Background: Prior research showed that the lowest F0 perceptually rated as feminine is 156Hz to 165Hz, yet when trans women increase their F0 to the gender ambiguous zone they are perceptually rated as masculine, implying that FF1-3 are the missing cues.
Results: For /ɑ/, F1-F3 together needed to be raised to 20% to give 70% feminine rating, but F1, F2, or F3 alone needed to be raised 80% to give the same rating. For /æ/, F1-F3 together needed to be raised 60%, or F1 alone to 80% (F2, F3 no affect alone). For /i/, no sample was rated as not masculine. For /u/, almost all samples were rated as masculine.

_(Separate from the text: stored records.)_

-- ==== Sys2Proof/Machine/Operands.lean ====
section
/-! DEFINITION. The numbers that codes, units, statuses and operands stand for, in both directions, and the layout
of host-memory operands: the command entry of Table 11-6. -/

namespace Sys2Proof

open Sys2Proof.Machine

/-- Table 17-1. -/
def UState.code : UState → Nat
  | .absent => 0 | .offline => 1 | .starting => 2 | .ready => 3 | .degraded => 4 | .suspect => 5
  | .draining => 6 | .service => 7 | .faulted => 8

/-- Table 17-3. -/
def Reason.code : Reason → Nat
  | .none => 0 | .request => 1 | .sensor => 2 | .probe => 3 | .loop => 4 | .drive => 5 | .thermal => 6
  | .interlock => 7 | .watchdog => 8 | .conflict => 9 | .integrity => 10 | .calibration => 11 | .derived => 12
  | .mount => 13 | .pair => 14 | .powerFail => 15 | .firstState => 16

/-- Table 17-9, SOURCE. -/
def Source.code : Source → Nat
  | .internal => 0 | .ring => 1 | .dmp => 2 | .i3c => 3 | .partner => 4

/-- Table 11-12. -/
def Status.code : Status → Nat
  | .success => 0x00 | .successRecovered => 0x01 | .successRelocated => 0x02
  | .aborted => 0x10 | .abortTooLate => 0x11 | .alreadyComplete => 0x12 | .abortNoTarget => 0x13
  | .invalidField => 0x20 | .rangeOut => 0x21 | .atomicTooLarge => 0x22 | .volumeReadOnly => 0x23
  | .unitNotReady => 0x30 | .unitSuspect => 0x31 | .epochStale => 0x32 | .unitService => 0x33
  | .mediumUnrecovered => 0x40 | .mediumFull => 0x41 | .writeVerifyExhausted => 0x42
  | .internalParity => 0x50 | .hankCheckFail => 0x51
  | .pairForwardFail => 0x70

/-- The status class: bits [7:4] of the code (R16). -/
def Status.cls (s : Status) : Nat := s.code / 16

/-- A status of class 0x0. -/
def Status.good (s : Status) : Bool := s.cls == 0

/-- Unit numbers (Table 01-4). -/
def uDisc : Nat := 0x00
def uSide (k : Nat) : Nat := 0x01 + k
def uCar (c : Nat) : Nat := 0x04 + c
def uSpindle : Nat := 0x08
def uBuf (k : Nat) : Nat := 0x0A + k
def uPartner : Nat := 0x0C
def uStrand (g : Nat) : Nat := 0x20 + g
def uVol (v : Nat) : Nat := 0x40 + v

/-- Kinds of unit (Table 01-4). -/
def isSide (u : Nat) : Bool := u == 1 || u == 2
def isCar (u : Nat) : Bool := 4 ≤ u && u ≤ 7
def isBuf (u : Nat) : Bool := u == 10 || u == 11
def isStrand (u : Nat) : Bool := 0x20 ≤ u && u ≤ 0x3F
def isVol (u : Nat) : Bool := 0x40 ≤ u && u ≤ 0x7F

/-- A unit number that Table 01-4 lists; the others are reserved. -/
def unitListed (u : Nat) : Bool :=
  u == 0 || isSide u || isCar u || u == 8 || isBuf u || u == 12 || isStrand u || isVol u

/-- READY or DEGRADED: a unit in such a state can serve (R27). -/
def UState.serves : UState → Bool
  | .ready => true
  | .degraded => true
  | _ => false

/-- ABSENT, OFFLINE or FAULTED: the first row of Table 17-4. -/
def UState.down : UState → Bool
  | .absent => true
  | .offline => true
  | .faulted => true
  | _ => false

/-- The 64-byte command entry of a ring, decoded (Table 11-6). -/
def HostCmd.ofBytes (b : List Byte) : HostCmd where
  opcode := leAt b 0x00 1
  cflags := leAt b 0x01 1
  volume := leAt b 0x02 1
  rsvd3 := leAt b 0x03 1
  count := leAt b 0x04 4
  lba := leAt b 0x08 8
  dataAddr := leAt b 0x10 8
  listCount := leAt b 0x18 4
  rsvd1c := leAt b 0x1C 4
  generation := leAt b 0x20 8
  replayId := leAt b 0x28 8
  body := slice b 0x30 16

/-- The flags of a command (Table 11-6, CFLAGS). -/
def HostCmd.fua (c : HostCmd) : Bool := bit c.cflags 0
def HostCmd.orderAfter (c : HostCmd) : Bool := bit c.cflags 1
def HostCmd.atomic (c : HostCmd) : Bool := bit c.cflags 2
def HostCmd.asOf (c : HostCmd) : Bool := bit c.cflags 3
def HostCmd.replay (c : HostCmd) : Bool := bit c.cflags 4
def HostCmd.list (c : HostCmd) : Bool := bit c.cflags 5

/-- BODY of the unit opcodes (R364). -/
def HostCmd.bodyUnit (c : HostCmd) : Nat := leAt c.body 0 1
def HostCmd.bodyCode (c : HostCmd) : Nat := leAt c.body 1 1
def HostCmd.bodyEpoch (c : HostCmd) : Nat := leAt c.body 4 4

/-- BODY of ABORT (R361). -/
def HostCmd.targetRing (c : HostCmd) : Nat := leAt c.body 0 4
def HostCmd.targetSlot (c : HostCmd) : Nat := leAt c.body 4 2

/-- Opcodes of Table 11-7. -/
def opNop : Nat := 0x00
def opRead : Nat := 0x01
def opWrite : Nat := 0x02
def opFlush : Nat := 0x03
def opAbort : Nat := 0x08
def opCreate : Nat := 0x10
def opClose : Nat := 0x11
def opInfo : Nat := 0x12
def opImport : Nat := 0x18
def opUnitRequest : Nat := 0x20
def opUnitQuery : Nat := 0x21
def opCalibrate : Nat := 0x22
def opSelfTest : Nat := 0x23

/-- The opcodes of the unit-sequencer path (R355). -/
def unitPath (op : Nat) : Bool :=
  op == opInfo || op == opUnitRequest || op == opUnitQuery || op == opCalibrate || op == opSelfTest

/-- The 16-byte completion entry (Table 11-10). -/
def completionBytes (seq result slot status : Nat) (phase replayed relocated : Bool) (step : Nat) : List Byte :=
  leBytes 8 seq ++ leBytes 4 result ++ leBytes 2 slot ++ leBytes 1 status ++
    leBytes 1 ((if phase then 128 else 0) + (if replayed then 64 else 0) + (if relocated then 32 else 0) + (step % 8) * 4)

/-- The 52-byte body and SEQ of a history entry (Tables 17-9, R449), 60 bytes, and its CRC. DETAIL is that of the
UNT event: FROM, TO, REASON, SOURCE and ACCEPT_SEQ aligned to its size (R513). -/
def HistEntry.bytes (h : HistEntry) : List Byte :=
  let body := leBytes 8 h.seq ++ leBytes 8 h.time ++ leBytes 1 h.unit ++ leBytes 1 (h.old.code) ++
    leBytes 1 (h.new.code) ++ leBytes 1 (h.reason.code) ++ leBytes 4 h.epoch.toNat ++
    leBytes 8 h.acceptSeq ++ leBytes 1 (h.source.code) ++ List.replicate 3 0 ++
    (leBytes 1 (h.old.code) ++ leBytes 1 (h.new.code) ++ leBytes 1 (h.reason.code) ++
      leBytes 1 (h.source.code) ++ List.replicate 4 0 ++ leBytes 8 h.acceptSeq ++ List.replicate 8 0)
  body ++ leBytes 4 (crc32c body)

/-- The 64 bytes of an event entry (Table 17-10). -/
def EventEntry.bytes (e : EventEntry) : List Byte :=
  leBytes 8 e.seq ++ leBytes 8 e.time ++ leBytes 1 e.block ++ leBytes 1 e.code ++
    leBytes 1 ((if e.synced then 1 else 0) + (if e.cont then 2 else 0)) ++ leBytes 1 e.unit ++ leBytes 4 e.epoch ++ e.detail

/-- The bytes of a valid MRAM slot (Table 14-7). -/
def MramSlot.bytes (typ index : Nat) (s : MramSlot) : List Byte :=
  let front := leBytes 2 typ ++ leBytes 2 index ++ leBytes 4 s.payload.length ++ leBytes 8 s.generation ++
    List.replicate 8 0 ++ s.payload
  front ++ leBytes 4 (crc32c front)

/-- The slot size of a record TYPE (Table 14-6). -/
def mramSlotSize (typ : Nat) : Nat :=
  if typ = 0x01 then 2048 else if typ = 0x10 then 576 else if typ = 0x11 then 128 else if typ = 0x12 then 1024
  else if typ = 0x13 then 384 else 16384

end Sys2Proof
end

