-- ==== Sys2Proof/Machine/RegTable.lean ====
section
/-! DEFINITION. The BAR0 registers: the offset of every register, the place of every named field, and one row per
register with its access types, limits, reset value and reset domain, taken from the register and field tables of
spec chapters 02 and 04 to 19 (Table 19-1 gives the bases, R546 and R547 the reset domains, R10 to R12 the access types). -/

namespace Sys2Proof.Machine

/-- A field of a register: the register's BAR0 offset and the field's bits [hi:lo]. -/
structure Fld where
  off : Nat
  hi : Nat
  lo : Nat
  deriving DecidableEq, Repr

/-- The access types of Table 00-4 (R10). -/
inductive Access where
  | rw | ro | w1c | w1s | rc | wo | rwl | rws
  deriving DecidableEq, Repr

/-- The values a field accepts; any other value is a reserved encoding (R12). -/
inductive Limit where
  | any
  /-- lo to hi, both accepted. -/
  | range (lo hi : Nat)
  /-- Zero, or lo to hi. -/
  | zeroOr (lo hi : Nat)
  /-- Signed, from minus neg to pos. -/
  | srange (neg pos : Nat)
  /-- From lo to the value of the field [h:l] of the same register. -/
  | upTo (lo h l : Nat)
  /-- From the value of the field [h:l] of the same register to hi. -/
  | atLeast (h l hi : Nat)
  /-- The low n bits 0. -/
  | aligned (n : Nat)
  deriving DecidableEq, Repr

/-- The reset domains of Table 19-2 (R547), one per row of that table. -/
inductive Domain where
  | fuse | sticky | latched | hqFn | kept | evt | other
  deriving DecidableEq, Repr

/-- One field of a register row. -/
structure RegField where
  hi : Nat
  lo : Nat
  acc : Access
  lim : Limit
  deriving DecidableEq, Repr

/-- One register of the map; dims are the (stride, count) pairs of its arrays (R544). -/
structure RegRow where
  name : String
  off : Nat
  dims : List (Nat × Nat)
  dom : Domain
  reset : Nat
  fields : List RegField
  deriving DecidableEq, Repr

def Reg.IMG_CTRL : Nat := 0x3000
def Reg.IMG_STATUS : Nat := 0x3004
def Reg.IMG_ERR : Nat := 0x3008
def Reg.IMG_ERR_OFFSET : Nat := 0x300c
def Reg.IMG_EVT : Nat := 0x3010
def Reg.IMG_FUSE : Nat := 0x3014
def Reg.IMG_PUSH_LEN : Nat := 0x3018
def Reg.IMG_PUSH_ADDR_LO : Nat := 0x3020
def Reg.IMG_PUSH_ADDR_HI : Nat := 0x3024
def Reg.IMG_SERIAL_LO : Nat := 0x3028
def Reg.IMG_SERIAL_HI : Nat := 0x302c
def Reg.IMG_FW_VERSION : Nat := 0x3030
def Reg.IMG_DIGEST : Nat := 0x3040
def Reg.IMG_KEYDIG : Nat := 0x3080
def Reg.CHN_CTRL : Nat := 0x50000
def Reg.CHN_STATUS : Nat := 0x50004
def Reg.CHN_EVT : Nat := 0x50008
def Reg.CHN_EVT_EN : Nat := 0x5000c
def Reg.CHN_FE_CTRL : Nat := 0x50010
def Reg.CHN_FE_STATUS : Nat := 0x50014
def Reg.CHN_OFS_STATUS : Nat := 0x50018
def Reg.CHN_AGC_CFG : Nat := 0x5001c
def Reg.CHN_TR_CFG : Nat := 0x50020
def Reg.CHN_TR_STATUS : Nat := 0x50024
def Reg.CHN_NCO_SEED : Nat := 0x50028
def Reg.CHN_ADAPT_CFG : Nat := 0x5002c
def Reg.CHN_SYNC_CFG : Nat := 0x50030
def Reg.CHN_SYNC_LAST : Nat := 0x50034
def Reg.CHN_CAND : Nat := 0x50038
def Reg.CHN_ACQ_LAST : Nat := 0x50044
def Reg.CHN_DEF_CFG : Nat := 0x50048
def Reg.CHN_ENV_LAST : Nat := 0x5004c
def Reg.CHN_XT_STATUS : Nat := 0x50050
def Reg.CHN_ZONE : Nat := 0x50054
def Reg.CHN_WEDGE_CFG : Nat := 0x50058
def Reg.CHN_WEDGE_T1 : Nat := 0x5005c
def Reg.CHN_WEDGE_T2 : Nat := 0x50060
def Reg.CHN_WEDGE_ADDR : Nat := 0x50064
def Reg.CHN_POS : Nat := 0x50068
def Reg.CHN_RPL_STATUS : Nat := 0x5006c
def Reg.CHN_QUALITY : Nat := 0x50070
def Reg.CHN_TEST : Nat := 0x50074
def Reg.CHN_SEED : Nat := 0x50080
def Reg.CHN_EQ_LAST : Nat := 0x500c0
def Reg.CHN_XTL_LAST : Nat := 0x50104
def Reg.CHN_XTR_LAST : Nat := 0x50118
def Reg.CHN_CNT : Nat := 0x5012c
def Reg.DEC_CTRL : Nat := 0x54000
def Reg.DEC_STATUS : Nat := 0x54004
def Reg.DEC_EVT : Nat := 0x54008
def Reg.DEC_EVT_EN : Nat := 0x5400c
def Reg.DEC_ITER_CFG : Nat := 0x54010
def Reg.DEC_EF_CFG : Nat := 0x54014
def Reg.DEC_SCHED_CFG : Nat := 0x54018
def Reg.DEC_DET_CFG : Nat := 0x5401c
def Reg.DEC_LADDER_CFG : Nat := 0x54020
def Reg.DEC_IMP_CFG : Nat := 0x54024
def Reg.DEC_IMP_STATUS : Nat := 0x54028
def Reg.DEC_L4_STATUS : Nat := 0x5402c
def Reg.DEC_ENG_STATUS : Nat := 0x54040
def Reg.DEC_REDET_STATUS : Nat := 0x54080
def Reg.DEC_IMP_REACH : Nat := 0x540a0
def Reg.DEC_CNT : Nat := 0x540c0
def Reg.SKN_CTRL : Nat := 0x55000
def Reg.SKN_STATUS : Nat := 0x55004
def Reg.SKN_EVT : Nat := 0x55008
def Reg.SKN_EVT_EN : Nat := 0x5500c
def Reg.SKN_RELOC_CFG : Nat := 0x55010
def Reg.SKN_LAST_RECON : Nat := 0x55014
def Reg.SKN_CNT : Nat := 0x55020
def Reg.WRP_CTRL : Nat := 0x56000
def Reg.WRP_STATUS : Nat := 0x56004
def Reg.WRP_EVT : Nat := 0x56008
def Reg.WRP_EVT_EN : Nat := 0x5600c
def Reg.WRP_VFY_CFG : Nat := 0x56010
def Reg.WRP_VFY_MSE : Nat := 0x56014
def Reg.WRP_PASS_CFG : Nat := 0x56018
def Reg.WRP_CAR_STATUS : Nat := 0x56020
def Reg.WRP_FRONTIER : Nat := 0x56030
def Reg.WRP_PDL_CMD : Nat := 0x56040
def Reg.WRP_PDL_RESP : Nat := 0x56050
def Reg.WRP_CNT : Nat := 0x56080
def Reg.HNK_CTRL : Nat := 0x57000
def Reg.HNK_STATUS : Nat := 0x57004
def Reg.HNK_EVT : Nat := 0x57008
def Reg.HNK_EVT_EN : Nat := 0x5700c
def Reg.HNK_VOL_SEL : Nat := 0x57010
def Reg.HNK_VOL_HANKS : Nat := 0x57014
def Reg.HNK_VOL_UNITS : Nat := 0x57018
def Reg.HNK_ENG_STATUS : Nat := 0x57020
def Reg.HNK_CNT : Nat := 0x57040
def Reg.LPE_CTRL : Nat := 0x60000
def Reg.LPE_STATUS : Nat := 0x60004
def Reg.LPE_EVT : Nat := 0x60008
def Reg.LPE_EVT_EN : Nat := 0x6000c
def Reg.LPE_SP_TARGET : Nat := 0x60010
def Reg.LPE_SP : Nat := 0x60014
def Reg.LPE_SLEW : Nat := 0x60018
def Reg.LPE_OUT0 : Nat := 0x6001c
def Reg.LPE_OUT1 : Nat := 0x60020
def Reg.LPE_MEAS0 : Nat := 0x60024
def Reg.LPE_ERR0 : Nat := 0x60028
def Reg.LPE_LOCK_LIM : Nat := 0x6002c
def Reg.LPE_LOCK_CFG : Nat := 0x60030
def Reg.LPE_NM_SCALE : Nat := 0x60034
def Reg.LPE_OUT_MIN : Nat := 0x60038
def Reg.LPE_OUT_MAX : Nat := 0x6003c
def Reg.LPE_TRACE_GAIN : Nat := 0x60040
def Reg.LPE_TRACE_OFS : Nat := 0x60044
def Reg.LPE_COEF_IDX : Nat := 0x60048
def Reg.LPE_COEF_DATA : Nat := 0x6004c
def Reg.LPE_ERR_RMS : Nat := 0x60050
def Reg.LPE_CNT : Nat := 0x60054
def Reg.LPE_GSTATUS : Nat := 0x61000
def Reg.LPE_GEVT : Nat := 0x61004
def Reg.LPE_GEVT_EN : Nat := 0x61008
def Reg.LPE_PERIOD_LO : Nat := 0x61010
def Reg.LPE_PERIOD_HI : Nat := 0x61014
def Reg.LPE_CORE_LOAD : Nat := 0x61020
def Reg.LPE_CAR_CFG : Nat := 0x61030
def Reg.LPE_TRACE_VAL : Nat := 0x61040
def Reg.LPE_TEST : Nat := 0x61050
def Reg.SPN_CTRL : Nat := 0x62000
def Reg.SPN_STATUS : Nat := 0x62004
def Reg.SPN_EVT : Nat := 0x62008
def Reg.SPN_EVT_EN : Nat := 0x6200c
def Reg.SPN_PWM_CFG : Nat := 0x62010
def Reg.SPN_VSNS_DIV : Nat := 0x62014
def Reg.SPN_EST_CFG : Nat := 0x62018
def Reg.SPN_START_CFG : Nat := 0x6201c
def Reg.SPN_FAULT_CFG : Nat := 0x62020
def Reg.SPN_RATE_CFG : Nat := 0x62024
def Reg.SPN_SPEED : Nat := 0x62028
def Reg.SPN_TARGET : Nat := 0x6202c
def Reg.SPN_RATE_REQ : Nat := 0x62030
def Reg.SPN_CURRENT : Nat := 0x62034
def Reg.SPN_VBUS : Nat := 0x62038
def Reg.SPN_ANGLE : Nat := 0x6203c
def Reg.SPN_REV_LO : Nat := 0x62040
def Reg.SPN_REV_HI : Nat := 0x62044
def Reg.SPN_CNT : Nat := 0x62048
def Reg.CRG_CTRL : Nat := 0x63000
def Reg.CRG_STATUS : Nat := 0x63004
def Reg.CRG_EVT : Nat := 0x63008
def Reg.CRG_EVT_EN : Nat := 0x6300c
def Reg.CRG_CMD : Nat := 0x63010
def Reg.CRG_MOVE_TARGET : Nat := 0x63014
def Reg.CRG_SEEK_CFG : Nat := 0x63018
def Reg.CRG_JUMP_CFG : Nat := 0x6301c
def Reg.CRG_CUR_CFG : Nat := 0x63020
def Reg.CRG_SHUNT : Nat := 0x63024
def Reg.CRG_HOME_RADIUS : Nat := 0x63028
def Reg.CRG_POS : Nat := 0x6302c
def Reg.CRG_TARGET : Nat := 0x63030
def Reg.CRG_VEL : Nat := 0x63034
def Reg.CRG_ACC : Nat := 0x63038
def Reg.CRG_HOME_LATCH : Nat := 0x6303c
def Reg.CRG_TRACK_TARGET : Nat := 0x63040
def Reg.CRG_TURN : Nat := 0x63044
def Reg.CRG_JUMP_PHASE : Nat := 0x63048
def Reg.CRG_SEEK_LAST : Nat := 0x6304c
def Reg.CRG_COIL : Nat := 0x63050
def Reg.CRG_CNT : Nat := 0x63080
def Reg.CAM_PT_SEL : Nat := 0x64000
def Reg.CAM_PT_DATA : Nat := 0x64004
def Reg.CAM_COMMIT : Nat := 0x64008
def Reg.CAM_STATUS : Nat := 0x6400c
def Reg.CAM_EVT : Nat := 0x64010
def Reg.CAM_EVT_EN : Nat := 0x64014
def Reg.CAM_CTRL : Nat := 0x64100
def Reg.CAM_OUT : Nat := 0x64200
def Reg.CAM_MASTER : Nat := 0x64300
def Reg.HQ_CTRL : Nat := 0x20000
def Reg.HQ_STATUS : Nat := 0x20004
def Reg.HQ_EVT : Nat := 0x20008
def Reg.HQ_EVT_EN : Nat := 0x2000c
def Reg.HQ_WEIGHT : Nat := 0x20010
def Reg.HQ_U_BUDGET : Nat := 0x20014
def Reg.HQ_U_TOKENS : Nat := 0x20018
def Reg.HQ_DB_PEND : Nat := 0x2001c
def Reg.HQ_SEQ_LO : Nat := 0x20020
def Reg.HQ_SEQ_HI : Nat := 0x20024
def Reg.HQ_CNT : Nat := 0x20030
def Reg.HQ_FN_DIR_LO : Nat := 0x21000
def Reg.HQ_FN_DIR_HI : Nat := 0x21004
def Reg.HQ_FN_CTRL : Nat := 0x21008
def Reg.HQ_FN_STATUS : Nat := 0x2100c
def Reg.HQ_FN_VOLMASK_LO : Nat := 0x21010
def Reg.HQ_FN_VOLMASK_HI : Nat := 0x21014
def Reg.HQ_FN_RING_CMD : Nat := 0x21018
def Reg.HQ_FN_RING_STAT : Nat := 0x2101c
def Reg.HQ_FN_RING_ERR : Nat := 0x21020
def Reg.ORD_CTRL : Nat := 0x40000
def Reg.ORD_STATUS : Nat := 0x40004
def Reg.ORD_EVT : Nat := 0x40008
def Reg.ORD_EVT_EN : Nat := 0x4000c
def Reg.ORD_WAIT_CFG : Nat := 0x40010
def Reg.ORD_VOL_SEL : Nat := 0x40014
def Reg.ORD_VOL_STATUS : Nat := 0x40018
def Reg.ORD_VOL_DURABLE_LO : Nat := 0x40020
def Reg.ORD_VOL_DURABLE_HI : Nat := 0x40024
def Reg.ORD_GEN_ARG_LO : Nat := 0x40028
def Reg.ORD_GEN_ARG_HI : Nat := 0x4002c
def Reg.ORD_GEN_RESULT : Nat := 0x40030
def Reg.ORD_GEN_CUT_LO : Nat := 0x40038
def Reg.ORD_GEN_CUT_HI : Nat := 0x4003c
def Reg.ORD_CNT : Nat := 0x40040
def Reg.BC_CTRL : Nat := 0x70000
def Reg.BC_STATUS : Nat := 0x70004
def Reg.BC_EVT : Nat := 0x70008
def Reg.BC_EVT_EN : Nat := 0x7000c
def Reg.BC_CFG : Nat := 0x70010
def Reg.BC_OCC : Nat := 0x70014
def Reg.BC_INV_ADDR_LO : Nat := 0x70020
def Reg.BC_INV_ADDR_HI : Nat := 0x70024
def Reg.BC_INV_LEN : Nat := 0x70028
def Reg.BC_INV_CMD : Nat := 0x7002c
def Reg.BC_INV_STATUS : Nat := 0x70030
def Reg.BC_INV_RETAINED : Nat := 0x70034
def Reg.BC_LOCK_ADDR_LO : Nat := 0x70040
def Reg.BC_LOCK_ADDR_HI : Nat := 0x70044
def Reg.BC_LOCK_LEN : Nat := 0x70048
def Reg.BC_LOCK_CMD : Nat := 0x7004c
def Reg.BC_LOCK_STATUS : Nat := 0x70050
def Reg.BC_LOCK_REFUSED : Nat := 0x70054
def Reg.BC_TEST : Nat := 0x70060
def Reg.BC_PORT_HIT : Nat := 0x70080
def Reg.BC_PORT_MISS : Nat := 0x700a0
def Reg.BC_CNT : Nat := 0x700c0
def Reg.BM_CTRL : Nat := 0x71000
def Reg.BM_STATUS : Nat := 0x71004
def Reg.BM_EVT : Nat := 0x71008
def Reg.BM_EVT_EN : Nat := 0x7100c
def Reg.BM_ORG : Nat := 0x71010
def Reg.BM_REFRESH : Nat := 0x71014
def Reg.BM_QOS : Nat := 0x71020
def Reg.BM_PORT_LATE : Nat := 0x71040
def Reg.BM_CH_STATUS : Nat := 0x71060
def Reg.BM_CNT : Nat := 0x71080
def Reg.INT_CTRL : Nat := 0x72000
def Reg.INT_STATUS : Nat := 0x72004
def Reg.INT_EVT : Nat := 0x72008
def Reg.INT_EVT_EN : Nat := 0x7200c
def Reg.INT_SCRUB_INTERVAL : Nat := 0x72010
def Reg.INT_SCRUB_PASSES : Nat := 0x72014
def Reg.INT_SCRUB_POS : Nat := 0x72018
def Reg.INT_ERR_ADDR_LO : Nat := 0x72020
def Reg.INT_ERR_ADDR_HI : Nat := 0x72024
def Reg.INT_ERR_INFO : Nat := 0x72028
def Reg.INT_TEST_ADDR_LO : Nat := 0x72030
def Reg.INT_TEST_ADDR_HI : Nat := 0x72034
def Reg.INT_CNT : Nat := 0x72040
def Reg.GLB_STATUS : Nat := 0x100
def Reg.GLB_EVT : Nat := 0x104
def Reg.GLB_EVT_EN : Nat := 0x108
def Reg.GLB_STRAPS : Nat := 0x10c
def Reg.GLB_BIST : Nat := 0x110
def Reg.GLB_PWRFAIL_LAST : Nat := 0x114
def Reg.GLB_STAGE_T : Nat := 0x120
def Reg.CLK_STATUS : Nat := 0x1000
def Reg.CLK_XTAL_PPM : Nat := 0x1004
def Reg.CLK_EVT : Nat := 0x1008
def Reg.CLK_EVT_EN : Nat := 0x100c
def Reg.RST_CTRL : Nat := 0x2000
def Reg.RST_CAUSE : Nat := 0x2004
def Reg.RST_WARM_COUNT : Nat := 0x2008
def Reg.RST_SCRATCH : Nat := 0x2010
def Reg.CAL_CTRL : Nat := 0x73000
def Reg.CAL_STATUS : Nat := 0x73004
def Reg.CAL_EVT : Nat := 0x73008
def Reg.CAL_EVT_EN : Nat := 0x7300c
def Reg.CAL_SCOPE : Nat := 0x73010
def Reg.CAL_CHN_CFG : Nat := 0x73014
def Reg.CAL_WPC_CFG : Nat := 0x73018
def Reg.CAL_MECH_CFG : Nat := 0x7301c
def Reg.CAL_LAST : Nat := 0x73020
def Reg.CAL_LAST_RUN : Nat := 0x73024
def Reg.CAL_LAST_Q0 : Nat := 0x73028
def Reg.CAL_LAST_Q1 : Nat := 0x7302c
def Reg.CAL_STRAND_Q : Nat := 0x73030
def Reg.CAL_CNT : Nat := 0x73060
def Reg.UNT_SEL : Nat := 0x80000
def Reg.UNT_STATE : Nat := 0x80004
def Reg.UNT_EPOCH : Nat := 0x80008
def Reg.UNT_CHANGED_LO : Nat := 0x8000c
def Reg.UNT_CHANGED_HI : Nat := 0x80010
def Reg.UNT_HOLD : Nat := 0x80014
def Reg.UNT_EVT : Nat := 0x80018
def Reg.UNT_EVT_EN : Nat := 0x8001c
def Reg.UNT_STATUS : Nat := 0x80020
def Reg.UNT_SERVING : Nat := 0x80040
def Reg.UNT_CNT : Nat := 0x80060
def Reg.MGT_CTRL : Nat := 0x81000
def Reg.MGT_STATUS : Nat := 0x81004
def Reg.MGT_EVT : Nat := 0x81008
def Reg.MGT_EVT_EN : Nat := 0x8100c
def Reg.MGT_DECK_ID : Nat := 0x81010
def Reg.MGT_IPV4 : Nat := 0x81014
def Reg.MGT_IPV6 : Nat := 0x81018
def Reg.MGT_TIME_LO : Nat := 0x81028
def Reg.MGT_TIME_HI : Nat := 0x8102c
def Reg.MGT_PTP_OFS : Nat := 0x81030
def Reg.MGT_LOG_WR_LO : Nat := 0x81038
def Reg.MGT_LOG_WR_HI : Nat := 0x8103c
def Reg.MGT_LOG_RD_LO : Nat := 0x81040
def Reg.MGT_LOG_RD_HI : Nat := 0x81044
def Reg.MGT_LOG_VEC : Nat := 0x81048
def Reg.MGT_LOG_WIN : Nat := 0x81050
def Reg.MGT_CNT : Nat := 0x810c0
def Reg.PRL_CTRL : Nat := 0x82000
def Reg.PRL_STATUS : Nat := 0x82004
def Reg.PRL_EVT : Nat := 0x82008
def Reg.PRL_EVT_EN : Nat := 0x8200c
def Reg.PRL_CFG : Nat := 0x82010
def Reg.PRL_LINK : Nat := 0x82014
def Reg.PRL_ACK_SEQ_LO : Nat := 0x82018
def Reg.PRL_ACK_SEQ_HI : Nat := 0x8201c
def Reg.PRL_TAKEOVER_T : Nat := 0x82020
def Reg.PRL_CNT : Nat := 0x82040
def Reg.GLB_ID : Nat := 0x0
def Reg.GLB_VENDOR : Nat := 0x4
def Reg.GLB_SIZES : Nat := 0x8
def Reg.GLB_VERSION : Nat := 0xc
def Reg.GLB_SUBSYS : Nat := 0x10
def Reg.GLB_UID : Nat := 0x20
def Reg.GLB_TEMP : Nat := 0x30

Review: While this study has no techniques for voice training whatsoever, it does interject some interesting findings regarding formant frequencies. Some of the present day research has focused on F2 (such as Kawitzky & McCallister [1]), while legacy research focused on F0. This study finds that either F1 or the combination of F1 through F3 has the highest impact on getting voices into the feminine category. I went back to Hillenbrand et al. [1.a] (which was cited in the background portion of this paper as well) and pulled the F1 frequencies for reference. Leyns et al. [3] used PET and ART to increment FF0-4, mirroring this study’s finding that incrementing all of the formant frequencies has the best outcome. Bøyesen & Hide [4] used twang and medialization to increase FF0-2 (but not F3) — Their conclusion is that F1 is controlled by “oral cavity openness”, which I interpreted as coming from twang. Overall, a fascinating contribution to the body of research.
-
Rapoport, S. K., Varelas, E. A., Park, C., Brown, S. K., Goldberg, L., & Courey, M. S. (2023). Patient Satisfaction and Acoustic Changes in Trans Women after Gender Affirming Voice Training. Laryngoscope, 133(9), 2340–2345. https://doi.org/10.1002/lary.30543
TL;DR: 34 participants underwent voice training that targeted resonance, prosody, and timbre. Most participants experienced an increase in F0. Six sessions were required for the participant to reach a desired voice outcome. Authors assert that The focus of voice training should be on participant satisfaction (such as via the TWVQ [Trans Woman Voice Questionnaire], not on observer ratings of femininity, so no rating was performed.
-
Hirsch, S. (2017). Combining Voice, Speech Science and Art Approaches to Resonant Challenges in Transgender Voice and Communication Training. Perspectives of the ASHA Special Interest Groups, 2(10), 74–82. https://doi.org/10.1044/persp2.SIG10.74
TL;DR: The author presents a framework for a training program for both transfem and transmasc voice goals, providing outcomes for vowels, voiced consonants, nasal consonants, liquid consonants, and open or closed vocal instrument at the end of an utterance. The author has developed this program over 10 years of experience with clients but did not clinically study the efficacy, so the results are anecdotal.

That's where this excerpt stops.